[GOAL OF THE EXERCISE] In the records below, find the line holding "formed is the" and the line holding "def opField (w". Set down both, with every line between them, exactly.

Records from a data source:
-- ==== Sys2Proof/WellFormed.lean ====
section
/-! DEFINITION. Well-formedness. A command has no operand (R102), so what can be ill formed is the
word the host writes (30_encoding.md R100, R103), and a table term whose number of entries is not
the register file's. -/

namespace Sys2Proof

/-- The field `zero`, bits 7:4 of a command word (R100). -/
def zeroField (w : Byte) : BitVec 4 := w.extractLsb' 4 4

/-- The field `op`, bits 3:0 of a command word (R100). -/
def opField (w : Byte) : BitVec 4 := w.extractLsb' 0 4

/-- "A word is legal exactly when `word[7:4] = 0` and `word[3:0]` is in 1 to 10" (R103). -/
def legalWord (w : Byte) : Bool :=
  zeroField w == 0 && decide (1 ≤ (opField w).toNat) && decide ((opField w).toNat ≤ 10)

/-- The operation number of a command (R101, column `op`). -/
def Instr.op : Instr → BitVec 4
  | .fscan => 1
  | .tbuild => 2
  | .cderive => 3
  | .hpack => 4
  | .hunpack => 5
  | .bpack => 6
  | .bunpack => 7
  | .compress => 8
  | .decompress => 9
  | .clear => 10

/-- A command is well formed when its word is legal. It has no operand that could be out of range
(R102), so this holds of all ten. -/
def Instr.wellFormed (i : Instr) : Bool := legalWord ((0 : BitVec 4) ++ i.op)

/-- A code fits its table entry: `len` is 8 bits and `bits` 255 (R35). -/
def Code.wellFormed (c : Code) : Bool := decide (c.length ≤ 255)

end Sys2Proof
end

[OUTPUT BELOW]
/-! DEFINITION. Well-formedness. A command has no operand (R102), so what can be ill formed is the
word the host writes (30_encoding.md R100, R103), and a table term whose number of entries is not
the register file's. -/

namespace Sys2Proof

/-- The field `zero`, bits 7:4 of a command word (R100). -/
def zeroField (w : Byte) : BitVec 4 := w.extractLsb' 4 4

/-- The field `op`, bits 3:0 of a command word (R100). -/
def opField (w : Byte) : BitVec 4 := w.extractLsb' 0 4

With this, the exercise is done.